- **Task to complete**
The data below holds the lines to copy: everything from the line containing "match [1, 9].find?" to the line containing "let digest := byteSlice", both ends included, set down exactly.
■ ■ ■ ■ ■
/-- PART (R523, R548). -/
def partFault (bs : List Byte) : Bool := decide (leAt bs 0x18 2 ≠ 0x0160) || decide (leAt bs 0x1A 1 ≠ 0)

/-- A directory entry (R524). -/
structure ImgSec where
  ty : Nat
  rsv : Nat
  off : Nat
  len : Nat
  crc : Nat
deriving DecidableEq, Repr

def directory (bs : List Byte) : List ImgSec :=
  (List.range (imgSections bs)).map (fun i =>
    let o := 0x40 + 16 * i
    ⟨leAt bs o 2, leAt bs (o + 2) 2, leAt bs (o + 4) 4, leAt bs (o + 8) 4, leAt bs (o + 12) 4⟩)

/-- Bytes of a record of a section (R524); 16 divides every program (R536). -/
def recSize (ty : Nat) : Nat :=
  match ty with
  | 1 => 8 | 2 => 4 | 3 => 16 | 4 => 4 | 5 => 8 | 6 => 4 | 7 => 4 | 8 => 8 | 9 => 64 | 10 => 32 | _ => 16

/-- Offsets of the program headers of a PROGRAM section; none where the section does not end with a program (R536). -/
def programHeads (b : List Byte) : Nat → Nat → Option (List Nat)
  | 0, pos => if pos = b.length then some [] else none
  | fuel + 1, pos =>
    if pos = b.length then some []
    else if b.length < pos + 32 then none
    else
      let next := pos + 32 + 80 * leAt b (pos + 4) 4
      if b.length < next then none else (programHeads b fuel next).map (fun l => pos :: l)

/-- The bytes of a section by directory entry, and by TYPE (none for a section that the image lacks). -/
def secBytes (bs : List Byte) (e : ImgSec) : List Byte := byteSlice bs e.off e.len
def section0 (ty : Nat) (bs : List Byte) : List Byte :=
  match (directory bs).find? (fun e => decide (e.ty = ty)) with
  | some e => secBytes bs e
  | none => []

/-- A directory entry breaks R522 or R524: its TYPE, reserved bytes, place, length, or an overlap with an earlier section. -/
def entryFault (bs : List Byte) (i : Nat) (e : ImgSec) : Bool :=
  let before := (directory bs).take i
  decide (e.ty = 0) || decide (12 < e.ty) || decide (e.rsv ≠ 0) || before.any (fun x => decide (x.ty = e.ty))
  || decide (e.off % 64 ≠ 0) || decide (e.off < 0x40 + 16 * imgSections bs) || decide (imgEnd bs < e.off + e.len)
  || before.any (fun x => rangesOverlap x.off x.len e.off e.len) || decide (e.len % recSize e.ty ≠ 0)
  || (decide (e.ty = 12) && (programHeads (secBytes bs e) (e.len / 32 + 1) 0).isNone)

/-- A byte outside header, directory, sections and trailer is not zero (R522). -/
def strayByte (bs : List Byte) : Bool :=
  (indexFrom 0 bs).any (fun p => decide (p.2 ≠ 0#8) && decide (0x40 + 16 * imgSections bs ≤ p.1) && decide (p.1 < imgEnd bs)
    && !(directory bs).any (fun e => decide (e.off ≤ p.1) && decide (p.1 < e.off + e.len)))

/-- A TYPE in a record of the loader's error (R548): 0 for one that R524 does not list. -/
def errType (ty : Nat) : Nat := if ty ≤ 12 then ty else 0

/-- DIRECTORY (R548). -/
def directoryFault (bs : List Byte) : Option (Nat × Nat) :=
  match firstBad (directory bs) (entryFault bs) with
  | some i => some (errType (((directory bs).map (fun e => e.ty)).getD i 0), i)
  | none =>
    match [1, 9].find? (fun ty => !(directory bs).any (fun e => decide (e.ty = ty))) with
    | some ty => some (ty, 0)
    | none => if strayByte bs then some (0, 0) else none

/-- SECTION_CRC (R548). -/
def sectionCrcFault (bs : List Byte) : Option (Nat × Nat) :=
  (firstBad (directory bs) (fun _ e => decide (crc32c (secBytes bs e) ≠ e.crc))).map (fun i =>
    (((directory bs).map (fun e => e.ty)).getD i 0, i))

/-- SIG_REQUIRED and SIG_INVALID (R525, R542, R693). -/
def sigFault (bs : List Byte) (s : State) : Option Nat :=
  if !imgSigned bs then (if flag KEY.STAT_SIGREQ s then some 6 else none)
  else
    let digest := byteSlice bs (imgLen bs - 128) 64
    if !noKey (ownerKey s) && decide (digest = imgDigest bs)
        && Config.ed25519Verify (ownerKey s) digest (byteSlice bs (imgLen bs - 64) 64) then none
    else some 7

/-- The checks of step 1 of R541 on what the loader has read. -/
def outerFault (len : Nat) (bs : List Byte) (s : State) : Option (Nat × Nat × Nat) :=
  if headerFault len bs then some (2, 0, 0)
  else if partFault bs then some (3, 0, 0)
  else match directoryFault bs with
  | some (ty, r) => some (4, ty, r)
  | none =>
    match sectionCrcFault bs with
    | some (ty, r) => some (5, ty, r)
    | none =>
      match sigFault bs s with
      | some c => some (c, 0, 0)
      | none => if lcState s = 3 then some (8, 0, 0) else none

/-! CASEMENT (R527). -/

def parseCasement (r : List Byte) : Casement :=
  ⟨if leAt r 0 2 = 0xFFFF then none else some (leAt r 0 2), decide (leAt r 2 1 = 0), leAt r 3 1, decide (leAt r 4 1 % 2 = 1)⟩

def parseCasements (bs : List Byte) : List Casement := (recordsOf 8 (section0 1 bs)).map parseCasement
■ ■ ■ ■ ■
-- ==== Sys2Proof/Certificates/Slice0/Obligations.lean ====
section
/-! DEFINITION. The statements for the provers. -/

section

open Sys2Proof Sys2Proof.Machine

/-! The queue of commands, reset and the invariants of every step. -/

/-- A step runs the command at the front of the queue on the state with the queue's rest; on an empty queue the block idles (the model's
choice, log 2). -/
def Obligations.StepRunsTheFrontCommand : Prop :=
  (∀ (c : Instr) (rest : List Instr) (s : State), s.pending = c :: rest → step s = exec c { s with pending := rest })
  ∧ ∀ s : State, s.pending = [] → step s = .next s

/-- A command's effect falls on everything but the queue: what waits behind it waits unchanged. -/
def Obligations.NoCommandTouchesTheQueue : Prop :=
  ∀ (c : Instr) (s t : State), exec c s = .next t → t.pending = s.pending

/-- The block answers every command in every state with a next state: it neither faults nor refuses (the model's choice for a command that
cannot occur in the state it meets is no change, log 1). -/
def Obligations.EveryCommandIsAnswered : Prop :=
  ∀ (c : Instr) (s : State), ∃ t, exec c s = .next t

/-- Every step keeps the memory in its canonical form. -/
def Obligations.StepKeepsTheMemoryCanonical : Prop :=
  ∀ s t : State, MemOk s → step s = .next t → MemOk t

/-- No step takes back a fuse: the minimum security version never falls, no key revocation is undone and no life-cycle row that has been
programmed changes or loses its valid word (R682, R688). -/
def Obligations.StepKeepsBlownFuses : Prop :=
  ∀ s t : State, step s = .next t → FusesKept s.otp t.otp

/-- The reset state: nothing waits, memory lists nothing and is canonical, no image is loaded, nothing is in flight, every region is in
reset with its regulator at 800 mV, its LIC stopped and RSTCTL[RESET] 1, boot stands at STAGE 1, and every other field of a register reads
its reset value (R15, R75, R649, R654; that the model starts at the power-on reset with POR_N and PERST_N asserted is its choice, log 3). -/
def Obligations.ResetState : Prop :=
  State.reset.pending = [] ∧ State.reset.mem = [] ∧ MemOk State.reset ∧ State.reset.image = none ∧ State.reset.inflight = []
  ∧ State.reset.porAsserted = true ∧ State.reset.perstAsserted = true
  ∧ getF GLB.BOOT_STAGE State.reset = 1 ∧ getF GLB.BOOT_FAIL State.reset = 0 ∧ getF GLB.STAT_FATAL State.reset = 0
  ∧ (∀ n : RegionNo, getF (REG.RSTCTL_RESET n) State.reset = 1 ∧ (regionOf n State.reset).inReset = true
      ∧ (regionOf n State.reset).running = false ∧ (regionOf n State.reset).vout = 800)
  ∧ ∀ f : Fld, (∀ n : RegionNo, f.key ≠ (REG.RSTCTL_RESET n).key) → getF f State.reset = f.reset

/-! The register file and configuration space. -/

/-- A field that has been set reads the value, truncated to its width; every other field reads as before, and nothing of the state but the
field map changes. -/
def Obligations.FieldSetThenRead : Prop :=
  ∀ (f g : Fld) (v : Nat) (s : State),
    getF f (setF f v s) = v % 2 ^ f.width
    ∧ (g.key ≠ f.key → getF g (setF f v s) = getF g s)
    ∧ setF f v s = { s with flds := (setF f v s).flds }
■ ■ ■ ■ ■
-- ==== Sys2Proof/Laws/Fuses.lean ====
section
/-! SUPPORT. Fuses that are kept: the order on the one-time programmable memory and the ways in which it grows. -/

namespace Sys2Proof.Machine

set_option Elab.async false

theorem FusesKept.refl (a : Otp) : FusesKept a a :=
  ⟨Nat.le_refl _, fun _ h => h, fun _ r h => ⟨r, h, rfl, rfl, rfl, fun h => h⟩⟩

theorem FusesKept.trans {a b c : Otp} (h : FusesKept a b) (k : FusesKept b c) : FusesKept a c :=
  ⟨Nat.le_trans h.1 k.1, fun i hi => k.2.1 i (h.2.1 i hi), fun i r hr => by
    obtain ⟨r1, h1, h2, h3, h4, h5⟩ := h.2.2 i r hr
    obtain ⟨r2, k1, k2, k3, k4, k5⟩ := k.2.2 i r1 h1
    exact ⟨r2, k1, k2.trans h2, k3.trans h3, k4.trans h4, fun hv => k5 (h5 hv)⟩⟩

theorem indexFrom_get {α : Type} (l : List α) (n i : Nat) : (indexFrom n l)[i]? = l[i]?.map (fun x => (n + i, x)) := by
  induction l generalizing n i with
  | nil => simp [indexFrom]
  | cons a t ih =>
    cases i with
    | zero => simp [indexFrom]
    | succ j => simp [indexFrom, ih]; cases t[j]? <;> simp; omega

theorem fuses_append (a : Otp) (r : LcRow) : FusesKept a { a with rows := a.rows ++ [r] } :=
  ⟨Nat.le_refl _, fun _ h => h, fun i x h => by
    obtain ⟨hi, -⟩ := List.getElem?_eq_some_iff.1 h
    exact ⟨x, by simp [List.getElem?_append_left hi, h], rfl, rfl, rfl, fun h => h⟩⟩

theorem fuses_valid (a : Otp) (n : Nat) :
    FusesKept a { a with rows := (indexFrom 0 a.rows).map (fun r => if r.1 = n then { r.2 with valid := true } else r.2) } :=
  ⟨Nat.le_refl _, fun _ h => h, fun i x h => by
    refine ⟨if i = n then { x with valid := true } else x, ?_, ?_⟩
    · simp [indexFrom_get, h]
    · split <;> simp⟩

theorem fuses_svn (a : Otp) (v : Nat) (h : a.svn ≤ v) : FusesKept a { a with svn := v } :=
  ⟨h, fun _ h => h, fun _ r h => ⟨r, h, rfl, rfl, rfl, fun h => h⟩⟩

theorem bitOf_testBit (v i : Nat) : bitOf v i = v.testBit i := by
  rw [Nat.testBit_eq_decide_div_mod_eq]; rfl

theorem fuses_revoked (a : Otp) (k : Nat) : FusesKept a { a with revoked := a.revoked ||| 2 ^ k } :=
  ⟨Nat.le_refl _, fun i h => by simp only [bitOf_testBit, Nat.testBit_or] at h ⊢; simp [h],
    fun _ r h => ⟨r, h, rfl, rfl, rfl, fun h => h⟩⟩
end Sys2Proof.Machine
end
■ ■ ■ ■ ■
- **Answer section**
    match [1, 9].find? (fun ty => !(directory bs).any (fun e => decide (e.ty = ty))) with
    | some ty => some (ty, 0)
    | none => if strayByte bs then some (0, 0) else none

/-- SECTION_CRC (R548). -/
def sectionCrcFault (bs : List Byte) : Option (Nat × Nat) :=
  (firstBad (directory bs) (fun _ e => decide (crc32c (secBytes bs e) ≠ e.crc))).map (fun i =>
    (((directory bs).map (fun e => e.ty)).getD i 0, i))

/-- SIG_REQUIRED and SIG_INVALID (R525, R542, R693). -/
def sigFault (bs : List Byte) (s : State) : Option Nat :=
  if !imgSigned bs then (if flag KEY.STAT_SIGREQ s then some 6 else none)
  else
    let digest := byteSlice bs (imgLen bs - 128) 64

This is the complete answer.